Bad performance on ImageNet variants #15

tjddus9597 · 2023-09-20T07:15:18Z

I ran the FLYP code to compare with "Masked Images Are Counterfactual Samples for Robust Fine-tuning, CVPR 2023", using ViT-B/32 model.
I expect that FLYP can be competitive with other methods, but the performance on OOD datasets of model trained with FLYP is significantly degraded.

Zero-shot CLIP performance using ViT-B/32 is the following:
ImageNet Top-1 accuracy: 63.4
ImageNetV2 Top-1 accuracy: 55.9
ImageNetR Top-1 accuracy: 69.3
ImageNetSketch Top-1 accuracy: 42.3
ImageNetA Top-1 accuracy: 31.4

I ran just one epoch training with FLYP, but its performance is:
ImageNet Top-1 accuracy: 73.3
ImageNetV2 Top-1 accuracy: 62.6
ImageNetR Top-1 accuracy: 63.1
ImageNetSketch Top-1 accuracy: 40.9
ImageNetA Top-1 accuracy: 25.9

FLYP cannot preserve the robustness, and the performances on ImageNet-R, ImageNet Sketch, and ImageNet-A are dropped compared to Zero-shot CLIP, even just trained for an epoch. I use the same parameters that are used in training for ViT-B/16 experiments.

Can you clarify this phenomenon? Are there any wrong things in this experiment?
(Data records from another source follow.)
/-- The step bit of a record is set or cleared by firmware (R400). -/
def State.setStepBit (s : State) (x : Strand) (step : Bool) : State :=
  match s.vread (s.partSatp x.part) (x.recAddr + 40) 8 with
  | some b => s.vwrite (s.partSatp x.part) (x.recAddr + 40) (leBytes 8 (setSeg (wordAt b 0) 18 (BitVec.ofBool step)).toNat)
  | none => s

/-- The cluster and the die of the core. -/
def State.cluster (s : State) : BitVec 7 := seg s.core.core 3 7
def State.die (s : State) : BitVec 3 := seg s.core.core 7 3

/-- The event bits of the cluster a strand is queued in; of a cluster other than the core's, of which the model sees no event
instruction, they are 0 as at the launch's start (R281, R303). -/
def State.eventsOf (s : State) (x : Strand) : Mask :=
  match x.place with
  | .cluQ c => if c = s.cluster then s.pkg.events else 0
  | _ => s.pkg.events

/-- A task's wait mask is satisfied by the event bits of its cluster (R16, R316). -/
def State.waitMet (s : State) (x : Strand) : Bool := (s.eventsOf x &&& x.waitMask) == x.waitMask

/-- Whether a NEW task becomes READY by the event bits as they are (R316). -/
def State.turnsReady (s : State) (x : Strand) : Bool := x.state == .new && x.isTask && s.waitMet x

/-- A strand after a change of the event bits: a NEW task whose mask is met becomes READY, an EVWAIT that is met is
settled. -/
def State.eventStrand (s : State) (x : Strand) : Strand :=
  let x1 := if s.turnsReady x then { x with state := .ready, since := s.core.cyc } else x
  match x1.wait with
  | some w => match w.on with
    | .events m =>
      if w.asked && w.res.isNone && (s.pkg.events &&& m) == m then { x1 with wait := some { w with res := some 0 } } else x1
    | _ => x1
  | none => x1

/-- The event bits change: tasks and waits see them, and the record of a task that becomes READY says so (R9, R316). -/
def State.setEvents (s : State) (m : Mask) : State :=
  let s1 : State := { s with pkg := { s.pkg with events := m } }
  let s2 : State := { s1 with
    cur := { s1.cur with strand := s1.cur.strand.map s1.eventStrand }
    oth := { s1.oth with strand := s1.oth.strand.map s1.eventStrand }
    pkg := { s1.pkg with strands := s1.pkg.strands.map s1.eventStrand } }
  (s1.pkg.strands.filter s1.turnsReady).foldl (fun s x => s.touchRecord { x with state := .ready }) s2

/-- Event bits are set (R281, R313). -/
def State.orEvents (s : State) (m : Mask) : State := s.setEvents (s.pkg.events ||| m)

/-! ## The performance of a request -/

/-- The reply of a request sets out. -/
def State.reply (s : State) (q : Req) (dest : Dest) (v : Row) (sel : Mask) (poison : Bool) (flags : BitVec 6) : State :=
  let (due, s1) := s.dueSoon
  s1.deliver { sid := q.sid, tag := q.tag, dest := dest, v := v, sel := sel, poison := poison, due := .wall due, flags := flags }

/-- The value of a load from the bytes read: destination and row value. -/
def loadValue (dst : LoadTo) (bs : List Byte) : Option (Dest × Row) :=
  match dst with
  | .scalar r zx =>
    let n := 8 * bs.length
    let v := w64 (ofBytes bs)
    some (.s r, (if zx then zext64 n v else sext64 n v).setWidth 2048)
  | .row t r => some (.row t r, rowOf bs)
  | .bcast t r => some (.row t r, rowOf (List.replicate (256 / max 1 bs.length) bs).flatten)
  | .none => none

/-- A reply to a load. -/
def State.replyLoad (s : State) (q : Req) (dst : LoadTo) (bs : List Byte) (poison : Bool) : State :=
  match loadValue dst bs with
  | some (d, v) => s.reply q d v (BitVec.allOnes 256) poison 0
  | none => s

/-- The byte selector of the lanes of a VAMO batch. -/
def vamoSel (lanes : List VamoLane) : Mask := ofBits 256 (fun i => lanes.any (fun l => l.lane == i / 8))

/-- The old values that peers have answered for lanes, and the bytes they fill (R404). -/
def vamoGot (got : List (Nat × Word)) : Nat := got.foldl (fun a x => a + x.2.toNat * 2 ^ (64 * x.1)) 0
def vamoGotSel (got : List (Nat × Word)) : Mask := ofBits 256 (fun i => got.any (fun x => x.1 == i / 8))

/-- An AtomicOp's answer reaches the bundle that waits for it (R270). -/
def State.answerHost (s : State) (sid : BitVec 40) (a : HostAns) : State :=
  let f := fun (c : Ctx) => if c.sid == sid then { c with hostOp := c.hostOp.map (fun x => (x.1, a)) } else c
  { s with cur := f s.cur, oth := f s.oth }

/-- A handler entry joins the core's arrival queue (R113, R289, R293). -/
def State.addArrival (s : State) (a : Arrival) : State := { s with core := { s.core with arrivals := s.core.arrivals ++ [a] } }

/-- The handler entry of an ANOTE (R113, R293). -/
def EngOp.noteArrival (o : EngOp) : Arrival :=
  { pc := o.pc, dst := o.desc.dst, bytes := 8, arg := o.desc.arg, s28 := o.s28, lnch := o.lnch, part := o.part, ver := o.ver }

/-- The slot of an ANOTE comes free. -/
def State.freeNote (s : State) (slot : Nat) : State :=
  { s with core := { s.core with ops := s.core.ops.filter (fun x => x.slot != slot) } }

/-- The store of an ANOTE has been performed: its handler entry, on the core that owns a scratchpad destination, else on
the issuing core, and the slot free again (R113, R293). While the arrival queue is full the operation waits (R114). -/
def State.noteDone (s : State) (p : Phys) (slot : Nat) : State :=
  match s.core.ops.find? (fun o => o.slot == slot && o.kind == .note) with
  | none => s
  | some o =>
    if p.tt = 2 && !s.ownSpad p then s.freeNote slot
    else if s.core.arrivals.length < 64 then (s.addArrival o.noteArrival).freeNote slot
    else { s with core := { s.core with ops := s.core.ops.map (fun x => if x.slot == slot then { x with ended := true } else x) } }

/-- The lanes of a VAMO perform, in lane order, each at its own home; a lane refused there, or that reads poison, makes the
batch POISONED (R265, R267, R375). -/
def State.performVamo (s : State) (q : Req) (refuse : Bool) (op : BitVec 3) (lanes : List VamoLane) : State × Nat × Bool :=
  lanes.foldl (fun (acc : State × Nat × Bool) l =>
    match acc.1.served l.loc false true (refuse && (s.otherDevice l.loc).isSome) with
    | none => (acc.1.logRefusal { q with va := l.va, loc := l.loc }, acc.2.1 + (Config.freeWord s.choice).toNat * 2 ^ (64 * l.lane), true)
    | some p =>
      let (s2, v) := (acc.1.atHome p 8).atomicAt p.atHome (vamoFn op) true l.b 0
      (s2.notePodWrite q.sid q.tag p, acc.2.1 + (v.getD (Config.freeWord s.choice)).toNat * 2 ^ (64 * l.lane), acc.2.2 || v.isNone)) (s, 0, false)

/-- What a request does at its home, where it is served (R92, R100, R105, R256, R260, R261, R265, R276, R281) (notes/assumptions
8: DESIGN CHOICE). -/
def State.performServed (s : State) (q : Req) (p : Phys) : State :=
  match q.op with
  | .load n dst =>
    let s1 := s.acquired (q.acq.getD 0)
    if p.tt = 5 then s1.replyLoad q dst (s1.mmioBytes p n) false
    else
      let (bs, bad, s2) := s1.readServed p n
      s2.replyLoad q dst bs bad
  | .store bs => if p.tt = 5 then s.mmioStore p bs else s.storeServed q p bs
  | .note bs slot => (s.storeServed q p bs).noteDone p slot
  | .atomic fn wide b c d =>
    let (s1, r) := (s.atHome p 16).atomicAt p.atHome fn wide b c
    let s2 := s1.notePodWrite q.sid q.tag p
    if q.host then s2.answerHost q.sid (match r with
      | some v => .value v
      | none => .aborted)
    else s2.reply q (.s d) ((r.getD (Config.freeWord s.choice)).setWidth 2048) (BitVec.allOnes 256) r.isNone 0
  | .vamo op lanes t r bad0 got =>
    let (s1, vs, bad) := s.performVamo q false op lanes
    s1.reply q (.row t r) (BitVec.ofNat 2048 (vs + vamoGot got)) (vamoSel lanes ||| vamoGotSel got) (bad || bad0) 0
  | .arrive status d =>
    let s0 := s.atHome p 32
    if s0.badAt p.atHome 32 then
      s0.reply q (.s d) ((Config.freeWord s.choice).setWidth 2048) (BitVec.allOnes 256) true 0
    else
      let (s1, token) := s0.arriveAt p.atHome status
      (s1.notePodWrite q.sid q.tag p).reply q (.s d) (token.setWidth 2048) (BitVec.allOnes 256) false 0
  | .event set b =>
    let bitm : Mask := 1 <<< b.toNat
    if set then s.orEvents bitm else s.setEvents (s.pkg.events &&& ~~~bitm)
  | .ldrd x t r rm draws =>
    let (v, fl) := x.assemble rm draws (fun b => s.readAt b.2.1 64)
    let poison := x.blocks.any (fun (_, loc, h) => !hdrZero h && s.badAt loc 64)
    ((x.blocks.filter (fun b => !hdrZero b.2.2)).foldl (fun s b => s.fillLines b.2.1 64) s).reply q (.row t r) v (BitVec.allOnes 256) poison fl
  | .strd x v rm gen =>
    let f := fmtOf x.fmt
    let vals := rowValues x.fmt (ftzOf rm) v
    let (s1, fl, _) := x.blocks.foldl (fun (acc : State × Flags × Word) b =>
      let (ds, g) := if f.draws && modeOf rm == .sr then srDraws acc.2.2 f.epb else ([], acc.2.2)
      let p := b.2.1.atHome
      let s0 := acc.1.recallLines b.2.1 64
      let (bs, fl) := rewriteBlock x.fmt rm false b.1 x.first vals ds (s0.readAt p 64)
      (if s0.badAt p 64 then s0.writePoisonAt p bs else s0.writeAt p bs, acc.2.1 ||| fl, g)) (s, 0, gen)
    s1.deliver { sid := q.sid, tag := q.tag, dest := .s 0, v := 0, sel := 0, poison := false, due := .wall s1.core.cyc, flags := fl }
  | .ack => s

/-- A refused request (R375, R405, R385): reads and atomics are delivered POISONED, stores dropped, the refusal logged
(notes/assumptions 21: DEDUCED). -/
def State.performRefused (s : State) (q : Req) : State :=
  let s1 := s.logRefusal q
  let all := BitVec.allOnes 256
  match q.op with
  | .load n dst => s1.replyLoad q dst (s1.freeBytes n) true
  | .atomic _ _ _ _ d =>
    if q.host then s1.answerHost q.sid .aborted
    else s1.reply q (.s d) (Config.freeRow s.choice) all true 0
  | .vamo op lanes t r _ got =>
    let (s2, vs, _) := s.performVamo q (!(s.otherDevice q.loc).any s.pkg.lost.elem) op lanes
    s2.reply q (.row t r) (BitVec.ofNat 2048 (vs + vamoGot got)) (vamoSel lanes ||| vamoGotSel got) true 0
  | .arrive _ d => s1.reply q (.s d) (Config.freeRow s.choice) all true 0
  | .ldrd _ t r _ _ => s1.reply q (.row t r) (Config.freeRow s.choice) all true 0
  | .note _ slot => s1.freeNote slot
  | _ => s1

/-- Whether a request stores without a reply, so that its acknowledgement follows. -/
def ReqOp.acks : ReqOp → Bool
  | .store _ => true
  | .strd _ _ _ _ => true
  | .note _ _ => true
  | _ => false

/-- Where a request is served; the lanes of a VAMO have homes of their own. -/
def State.servedReq (s : State) (q : Req) (refuse : Bool) : Option Phys :=
  match q.op with
  | .vamo _ _ _ _ _ _ => if refuse then none else some q.loc
  | _ => s.served q.loc q.op.needs.1 q.op.needs.2 refuse

/-- A pod-scope release has performed: the writes before it to tiles that may be leased need no further wait (R106). -/
def State.released (s : State) (q : Req) : State :=
  if q.rel = some 3 then
    { s with pkg := { s.pkg with podWrites := s.pkg.podWrites.filter (fun w => !(w.sid == q.sid && decide (w.tag < q.tag))) } }
  else s

/-- What performs at the own scratchpad by itself takes its bank: a pushed row, and an own access inside a window (R90). -/
def State.pushBank (s : State) (q : Req) : State :=
  let take := fun (s : State) (p : Phys) (n : Nat) => (s.takeBank p (if n ≤ 8 then 2 else 16)).getD s
  if q.push.isSome then take s (s.homeLoc q.loc) 256
  else (q.places.filter (fun x => s.ownSpad (s.homeLoc x.1) && !s.exposed (s.homeLoc x.1))).foldl (fun s x => take s (s.homeLoc x.1) x.2) s

/-- The launch of a strand. -/
def Strand.launched (x : Strand) (l : Launch) : Bool := l.lnch == x.lnch && l.part == x.part

/-- Recordings note the order of floating adds on a location (R416): of AFADD, and of each lane of a VAMO. -/
def State.faddTraced (s : State) (q : Req) : State :=
  let note := fun (s : State) (p : Phys) (b : Word) => match s.strandOf q.sid with
    | some x => s.traced x.launched 1 (leBytes 8 (s.homeLoc p).key0) (leBytes 8 b.toNat)
    | none => s
  match q.op with
  | .atomic 15 _ b _ _ => note s q.loc b
  | .vamo 7 lanes _ _ _ _ => lanes.foldl (fun s l => note s l.loc l.b) s
  | _ => s

/-- A request is performed at its home, or refused there; a write then waits for its acknowledgement, which comes within 1 ms of
its issue (R30) and which `now` says is counted at once. -/
def State.performReq (s : State) (q : Req) (refuse now : Bool) : State :=
  let s1 := match s.servedReq q refuse with
    | some p => ((s.pushBank q).performServed q p).faddTraced q
    | none => s.performRefused q
  let s2 : State := ({ s1 with pkg := { s1.pkg with reqs := s1.pkg.reqs.filter (fun r => r.tag != q.tag || r.sid != q.sid) } } : State).released q
  if q.op.acks && !now then
    let (due, s3) := s2.dueWithin q.limit
    { s3 with pkg := { s3.pkg with reqs := s3.pkg.reqs ++ [{ q with op := .ack, due := due }] } }
  else (s2.answered q.tag).pruneFences

/-- The `i`-th request with those before it. -/
def State.reqAt (s : State) (i : Nat) : Option (Req × List Req) := (s.pkg.reqs[i]?).map (fun q => (q, s.pkg.reqs.take i))

end Sys2Proof.Machine
end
SachinG007 · 2023-09-20T16:28:43Z

Hi,
Can you check if you are able to get correct results with B/16? I personally have tried B/16, L/14, L/14-336px and even many other people in the community have tried FLYP and reported good performance.
I can try running B/32 though after ICLR deadline.

But thanks for sharing these numbers. Could you also compare them with standard finetuning if you have those numbers as well.

tjddus9597 · 2023-09-20T17:06:41Z

It appears that weight ensemble is not applied in the current code. I cannot see the line where args.alpha is used.
Is it normal for the results without weight ensembling to drop in performance in some datasets as shown above?
Or, is the above result weird even if weight ensembling is not applied?

As mentioned in the comment, I will also experiment with ViT-B/16.

SachinG007 · 2023-09-20T17:30:32Z

The results should be much better even without weight ensembling. I am not really sure about what the baseline for say standard cross entropy finetuning would be, but still FLYP should give better OOD accuracies than zeroshot (even without ensembling). I used the ensembling code from https://github.com/mlfoundations/wise-ft.

Let me know the ViTB/16 numbers once you get them and we can debug then

SachinG007 · 2023-10-08T22:27:11Z

Hi,
Were you able to check this on other models?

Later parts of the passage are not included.